[Data entries]
-- ==== Sys2Proof/Word.lean ====
section
/-! DEFINITION. Words, bytes and the sparse tables in which the block keeps its indexed state. -/

namespace Sys2Proof

/-- A byte of a frame, a buffer or a data block. -/
abbrev Byte := BitVec 8

/-- Bits `hi:lo` of a number, as a number (R8: bit 0 is the least significant). -/
def bitsOf (w hi lo : Nat) : Nat := (w >>> lo) % 2 ^ (hi + 1 - lo)

/-- Bit `i` of a number. -/
def bitOf (w i : Nat) : Bool := w.testBit i

/-- The number whose only bit is bit `i` when `b` holds, else 0. -/
def bitIf (b : Bool) (i : Nat) : Nat := if b then 2 ^ i else 0

/-- A `Bool` as the dictionary and the registers encode it. -/
def boolNat (b : Bool) : Nat := if b then 1 else 0

/-- A counter that saturates at the largest value of its width (R453). -/
def satAdd (width a n : Nat) : Nat := min (a + n) (2 ^ width - 1)

/-- Ceiling division. -/
def ceilDiv (a b : Nat) : Nat := (a + b - 1) / b

/-- A table from numbers to values, listed by strictly rising key; a key that is
not listed holds the table's default, and no listed value equals it. -/
abbrev Tbl (α : Type) := List (Nat × α)

/-- The value at a key: the listed one, or the default. -/
def Tbl.get {α : Type} (d : α) : Tbl α → Nat → α
  | [], _ => d
  | (a, v) :: t, k => if a = k then v else Tbl.get d t k

/-- The table without a key. -/
def Tbl.erase {α : Type} (k : Nat) : Tbl α → Tbl α
  | [] => []
  | (a, v) :: t => if a = k then Tbl.erase k t else (a, v) :: Tbl.erase k t

/-- Insert a pair before the first larger key. -/
def Tbl.insertSorted {α : Type} (k : Nat) (v : α) : Tbl α → Tbl α
  | [] => [(k, v)]
  | (a, w) :: t => if k < a then (k, v) :: (a, w) :: t else (a, w) :: Tbl.insertSorted k v t

/-- Write a value at a key; writing the default removes the entry. -/
def Tbl.set {α : Type} [DecidableEq α] (d : α) (t : Tbl α) (k : Nat) (v : α) : Tbl α :=
  if v = d then Tbl.erase k t else Tbl.insertSorted k v (Tbl.erase k t)

/-- Change the value at a key. -/
def Tbl.modify {α : Type} [DecidableEq α] (d : α) (t : Tbl α) (k : Nat) (f : α → α) : Tbl α :=
  Tbl.set d t k (f (Tbl.get d t k))

/-- Every listed key is at least `lo`, keys rise strictly, no value is the default. -/
def Tbl.wfFrom {α : Type} [DecidableEq α] (d : α) : Nat → Tbl α → Bool
  | _, [] => true
  | lo, (a, v) :: t => decide (lo ≤ a) && !decide (v = d) && Tbl.wfFrom d (a + 1) t

/-- The canonical form of a table. -/
def Tbl.wf {α : Type} [DecidableEq α] (d : α) (t : Tbl α) : Bool := Tbl.wfFrom d 0 t

/-- The sum of a measure over the listed entries. -/
def Tbl.sum {α : Type} (f : Nat → α → Nat) : Tbl α → Nat
  | [] => 0
  | (k, v) :: t => f k v + Tbl.sum f t

/-- Apply a change to every listed entry that a test selects. -/
def Tbl.mapWhere {α : Type} [DecidableEq α] (d : α) (p : Nat → α → Bool) (f : α → α) :
    Tbl α → Tbl α
  | [] => []
  | (k, v) :: t =>
    let rest := Tbl.mapWhere d p f t
    if p k v then (if f v = d then rest else (k, f v) :: rest) else (k, v) :: rest

/-- A byte-addressed memory: unlisted bytes read 0. -/
abbrev Mem := Tbl Byte

/-- Read one byte. (DESIGN CHOICE, log entry 4) -/
def Mem.read (m : Mem) (a : Nat) : Byte := Tbl.get 0#8 m a

/-- Write one byte. -/
def Mem.write (m : Mem) (a : Nat) (b : Byte) : Mem := Tbl.set 0#8 m a b

/-- Write a run of bytes at rising addresses. -/
def Mem.writeList (m : Mem) (a : Nat) : List Byte → Mem
  | [] => m
  | b :: bs => Mem.writeList (Mem.write m a b) (a + 1) bs

/-- Read `n` bytes at rising addresses. -/
def Mem.readList (m : Mem) (a : Nat) : Nat → List Byte
  | 0 => []
  | n + 1 => Mem.read m a :: Mem.readList m (a + 1) n

/-- The canonical form of a memory. -/
abbrev Mem.wf (m : Mem) : Bool := Tbl.wf 0#8 m

end Sys2Proof
end

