/-- The translation unit: pages, fills, host-memory tier, detectors, statistics (R221 to R230, R242). -/
structure MapSt where
  base : Durable := {}
  ents : Tbl MEnt := []
  pages : Tbl Page := []
  fills : List Fill := []
  lines : List (Nat × Nat) := []
  hmb0 : Nat := 0
  hmb1 : Nat := 0
  detectors : List (Nat × Nat × Nat × Nat) := []
  freedHomes : List (Nat × Nat) := []
  hand : Nat := 0
  wbWanted : Bool := false
  lookups : Nat := 0
  lineHits : Nat := 0
  dramHits : Nat := 0
  hmbFills : Nat := 0
  flashFills : Nat := 0
  prefetches : Nat := 0
  writebacks : Nat := 0
  evictions : Nat := 0
  hmbCopies : Nat := 0
  checkFails : Nat := 0
  movesDropped : Nat := 0
  placementExc : Nat := 0
  pinRefused : Nat := 0
  deriving DecidableEq, Repr

/-- A journal record of R235 and R236; `ty` is its TYPE. -/
structure JRec where
  jseq : Nat
  ty : Nat
  nsid : Nat
  a : Nat
  b : Nat
  c : Nat
  d : Nat
  deriving DecidableEq, Repr

/-- The Sepia journal (R235 to R239, R243); `merged` is the first record and the length of the tail that the merge buffer
(R373) last wrote. -/
structure Jrn where
  next : Nat := 1
  durable : Nat := 0
  tail : List JRec := []
  tailSince : Nat := 0
  flushing : List (List JRec) := []
  log : List JRec := []
  bytesFromReplay : Nat := 0
  replayStart : Nat := 1
  ckptRunning : Bool := false
  ckptBegin : Nat := 0
  ckptEnd : Nat := 0
  ckptStart : Nat := 0
  ckptNo : Nat := 0
  lastCkptAt : Nat := 0
  changed : Bool := false
  checkpoints : Nat := 0
  merged : Nat × Nat := (0, 0)
  tailWaits : Nat := 0
  forced : Nat := 0
  over75 : Bool := false
  deriving DecidableEq, Repr

/-- A block of the write buffer (R29, R30, R283): its two copies and its program. -/
structure WbBlk where
  nsid : Nat := 0
  lba : Nat := 0
  image : List Byte := []
  info : List Byte := []
  slot : Nat := 3
  mode : Nat := 0
  mark : Nat := 0
  copyA : Bool := false
  copyB : Bool := false
  pair : Nat := 0
  slice : Nat := 0
  seq : Nat := 0
  atomLen : Nat := 1
  atomIdx : Nat := 0
  committed : Bool := false
  program : Option Nat := none
  programmed : Bool := false
  parity : Bool := false
  readers : Nat := 0
  deriving DecidableEq, Repr

/-- The write buffer. -/
structure Wbuf where
  blks : Tbl WbBlk := []
  next : Nat := 0
  pendingSlc : List Nat := []
  deriving DecidableEq, Repr

/-! ### Media (R244 to R279) -/

/-- What a superblock is allocated for (R248), with the flush reserve of R282. -/
inductive SbKind where
  | slc | dense | zone | mapHome | journal | system | reserve
  deriving DecidableEq, Repr

/-- Superblock states of R248. -/
inductive SbSt where
  | free | open_ | closed | draining
  deriving DecidableEq, Repr

/-- Why a page program runs. -/
inductive ProgKind where
  | host | fold | collect | refresh | rebuild | filler | parity | zoneData
  deriving DecidableEq, Repr

/-- One block that a program writes: the block, its source (a write-buffer handle or a flash location), its
destination and its slot. -/
structure ProgItem where
  nsid : Nat
  lba : Nat
  fromBuf : Bool
  src : Nat
  dest : Nat
  slot : Nat
  mode : Nat
  deriving DecidableEq, Repr

/-- A page of the open row of a superblock: under construction, then started, then programmed. -/
structure RowPage where
  kind : ProgKind := .host
  items : List ProgItem := []
  started : Bool := false
  done : Bool := false
  deriving DecidableEq, Repr

/-- A superblock. (DESIGN CHOICE, log entry 99) -/
structure Sb where
  st : SbSt := .free
  kind : SbKind := .slc
  valid : Nat := 0
  closedAt : Nat := 0
  lastProgram : Nat := 0
  rows : Nat := 0
  row : List RowPage := []
  rowOn : List Nat := []
  parityLeft : Nat := 0
  laneRow : Tbl Nat := []
  group : Nat := 0
  handle : Nat := 0
  rowSince : Nat := 0
  absentCh : List Nat := []
  lost : List (Nat × Nat) := []
  erasing : List Nat := []
  wear : Nat := 0
  reads : Tbl Nat := []
  savedReads : Tbl Nat := []
  step4 : List Nat := []
  refreshQueued : Bool := false
  refreshRaised : Bool := false
  programmed : Nat := 0
  filler : Bool := false
  readers : Nat := 0
  lastMoveJseq : Nat := 0
  deriving DecidableEq, Repr

/-- A page program in progress, of page `page` of the open row of its superblock. -/
structure Prog where
  live : Bool := false
  kind : ProgKind := .host
  sb : Nat := 0
  ch : Nat := 0
  page : Nat := 0
  items : List ProgItem := []
  deriving DecidableEq, Repr

/-- A move that waits for room in an open superblock of its kind, reclaim group and handle. -/
structure MoveWait where
  kind : ProgKind
  dest : SbKind
  group : Nat
  handle : Nat
  item : ProgItem
  deriving DecidableEq, Repr

/-- The Media Manager (R246 to R273, R278). -/
structure Media where
  sbs : Tbl Sb := []
  progs : Tbl Prog := []
  nextProg : Nat := 0
  grownBad : Nat := 0
  badTimes : List (Nat × Nat) := []
  retiredLuns : List Nat := []
  retiredBlocks : Nat := 0
  s0 : Nat := 0
  exhausted : Bool := false
  folding : Bool := false
  rebuildState : Nat := 0
  rebuildLeft : Nat := 0
  degraded : Bool := false
  readRefreshes : Nat := 0
  patrolRefreshes : Nat := 0
  recovered : Nat := 0
  unrecovered : Nat := 0
  patrolLapH : Nat := 0
  hostGranules : Nat := 0
  mediaGranules : Nat := 0
  stranded : Nat := 0
  fillerCloses : Nat := 0
  wearChecked : Nat := 0
  patrolSeen : List (Nat × Nat) := []
  patrolStart : Nat := 0
  moveWait : List MoveWait := []
  moved : List ProgItem := []
  initialised : Bool := false
  parityLost : Bool := false
  bad : Tbl Nat := []
  lastSpare : Nat := 0
  deriving DecidableEq, Repr

/-- The stop record (R292). -/
structure StopRec where
  cause : Nat
  jseqNext : Nat
  seqNext : Nat
  reserve : Option Nat
  deriving DecidableEq, Repr

/-- Power loss and recovery (R282 to R302), and the system area of R292 and R293. -/
structure Recov where
  seqNext : Nat := 1
  seqCeil : Nat := 0
  stop : Option StopRec := none
  stopValid : Bool := false
  startAppended : Bool := false
  nsTable : Tbl Ns := []
  sectionRecords : Nat := 0
  imageSeq : Nat := 0
  rewrites : Nat := 0
  sanitizeRecord : Nat := 0
  lastStop : Nat := 0
  lastRecovery : Nat := 0
  recoveryMs : Nat := 0
  recoveries : Nat := 0
  flushUs : Nat := 0
  unsafeStops : Nat := 0
  scans : Nat := 0
  flushes : Nat := 0
  recordsReplayed : Nat := 0
  started : Bool := false
  lossReport : List (Nat × Nat × Nat) := []
  deriving DecidableEq, Repr

/-! ### Compression, DRAM, on-chip memory (R321 to R383) -/

/-- The Compression Unit (R321 to R342): lane 32 is spare A and lane 33 spare B. -/
structure Cmp where
  failedLanes : List Nat := []
  firstMismatch : List Nat := []
  spareA : Option Nat := none
  spareB : Option Nat := none
  blocksCoded : Nat := 0
  blocksRaw : Nat := 0
  granulesOut : Nat := 0
  residueRetries : Nat := 0
  checkMismatches : Nat := 0
  jobs : Nat := 0
  jobOverflows : Nat := 0
  jobInvalid : Nat := 0
  stageWaits : Nat := 0
  slotInvalid : Nat := 0
  sliceBlocks : Tbl Nat := []
  sliceGranules : Tbl Nat := []
  sliceRaw : Tbl Nat := []
  unitMismatch : List Nat := []
  twinUsed : List Nat := []
  cryptoFailed : List Nat := []
  parityFailed : Bool := false
  softFailed : List Nat := []
  failedLinks : List Nat := []
  softQueue : List (Nat × Nat × Nat) := []
  softRun : List (Nat × Nat) := []
  deriving DecidableEq, Repr

/-- A rank of a DRAM channel (R345, R354, R355), keyed by channel × 4 + subchannel × 2 + rank. -/
structure Rank where
  owed : Nat := 0
  boundaries : Nat := 0
  deriving DecidableEq, Repr

/-- A DRAM channel (R343 to R365), its states encoded as in 7810h.01. -/
structure Dram where
  st : Nat := 0
  cause : Nat := 0
  rate : Nat := 6400
  corrected : Nat := 0
  uncorrectable : Nat := 0
  uncorrTimes : List Nat := []
  parityTimes : List Nat := []
  mirrorRepairs : Nat := 0
  marks : List (Nat × Nat) := []
  corrTimes : List (Nat × Nat) := []
  forcedRefreshes : Nat := 0
  maxOwed : Nat := 0
  neighbourRefreshes : Nat := 0
  rfm : Nat := 0
  panic : Bool := false
  panicSince : Nat := 0
  panicUs : Nat := 0
  drains : Nat := 0
  staged : Nat := 0
  zqFails : Nat := 0
  dqsFails : Nat := 0
  acts : List (Nat × Nat × Nat) := []
  raa : Tbl Nat := []
  retraining : Bool := false
  dqsDelay : Nat := 0
  deriving DecidableEq, Repr

/-- A request that waits for buffers (R378, R379). -/
structure BufReq where
  tag : Nat
  dram : Bool
  arena : Nat
  size : Nat
  count : Nat
  cls : Nat
  since : Nat
  deriving DecidableEq, Repr

/-- On-chip memory and the buffer pools (R366 to R383). Arenas 0 to 3 are the stream banks, 4 and 5 the
DRAM pairs; pool keys are arena × 6 + size, sizes 0 to 5 rising. -/
structure Onchip where
  failing : List (Nat × Nat) := []
  repairs : List (Nat × Nat) := []
  correctedWords : List (Nat × Nat × Nat × Nat) := []
  inUse : Tbl Nat := []
  withdrawn : Tbl Nat := []
  waitq : List BufReq := []
  tagsWithdrawn : Nat := 0
  setsDisabled : Nat := 0
  sramCorrected : Nat := 0
  sramUncorr : Nat := 0
  partialRefused : Nat := 0
  writebackCancelled : Nat := 0
  mergeFull : Nat := 0
  sramLapMs : Nat := 0
  dramLapS : Nat := 0
  scrubSteps : Tbl Nat := []
  lapStart : Tbl Nat := []
  lastStep : Tbl Nat := []
  lastLap : Tbl Nat := []
  grants : Nat := 0
  fallbacks : Nat := 0
  waits : Nat := 0
  waitsBy : Tbl Nat := []
  fallbacksBy : Tbl Nat := []
  badReturns : Nat := 0
  bitmapLost : Nat := 0
  repairsSkipped : Nat := 0
  macrosNoSpare : Nat := 0
  lapLate : Bool := false
  deriving DecidableEq, Repr

/-! ### Thermal (R392 to R405) -/

/-- A sensor. -/
structure Sensor where
  readingQ : Int := 0
  broken : Bool := false
  goodRun : Nat := 0
  breaks : Nat := 0
  deriving DecidableEq, Repr

/-- A thermal zone. -/
structure TZone where
  step : Nat := 0
  tempQ : Int := 0
  changedAt : Nat := 0
  warned : Bool := false
  deriving DecidableEq, Repr

/-- Umber. -/
structure Thermal where
  sensors : Tbl Sensor := []
  zones : Tbl TZone := []
  shutdowns : Nat := 0
  coolSince : Option Nat := none
  warn : Bool := false
  warnTimeNs : Nat := 0
  critTimeNs : Nat := 0
  lastRound : Nat := 0
  deriving DecidableEq, Repr

/-! ### Management ports (R406 to R418) -/

/-- An SPDM session (R411). -/
structure Session where
  id : Nat
  path : MPath
  peer : Nat
  role : Nat
  opened : Bool
  lastMsg : Nat
  keyNo : Nat
  deriving DecidableEq, Repr

/-- A message being reassembled (R408). -/
structure Reasm where
  path : MPath
  source : Nat
  msgTag : Nat
  msgType : Nat
  data : List Byte
  deriving DecidableEq, Repr

/-- A telemetry subscription outside its record (R415). -/
structure Telem where
  seq : Nat := 0
  lastEventPush : Option Nat := none
  sentBytes : Nat := 0
  sentGrams : Nat := 0
  secondAt : Nat := 0
  skipped : Nat := 0
  pendingEvent : Bool := false
  deriving DecidableEq, Repr

/-- The management ports. -/
structure Mgmt where
  i3c : Bool := false
  dynAddr : Nat := 0
  eids : Tbl Nat := []
  reasm : List Reasm := []
  sessions : List Session := []
  nextSession : Nat := 1
  mctpDrops : Nat := 0
  bdpDrops : Nat := 0
  authFails : Nat := 0
  smbusFreq : Nat := 1
  mtu : Tbl Nat := []
  healthChange : Nat := 0
  negotiated : Tbl Bool := []
  t1sUp : Bool := false
  plcaActive : Bool := false
  linkLocal : Bool := false
  bdpSecond : Nat := 0
  bdpTotal : Nat := 0
  bdpBy : Tbl Nat := []
  telem : Tbl Telem := []
  telemSecond : Nat := 0
  telemBytes : Nat := 0
  deriving DecidableEq, Repr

▸ **Activity**: Please copy only these lines, exactly: the first line of the records through the line containing "abbrev Byte := BitVec 8", ends included.

▸ **Exercise answer**:
-- ==== Sys2Proof/Word.lean ====
section
/-! DEFINITION. Words, bytes and the sparse tables in which the block keeps its indexed state. -/

namespace Sys2Proof

/-- A byte of a frame, a buffer or a data block. -/
abbrev Byte := BitVec 8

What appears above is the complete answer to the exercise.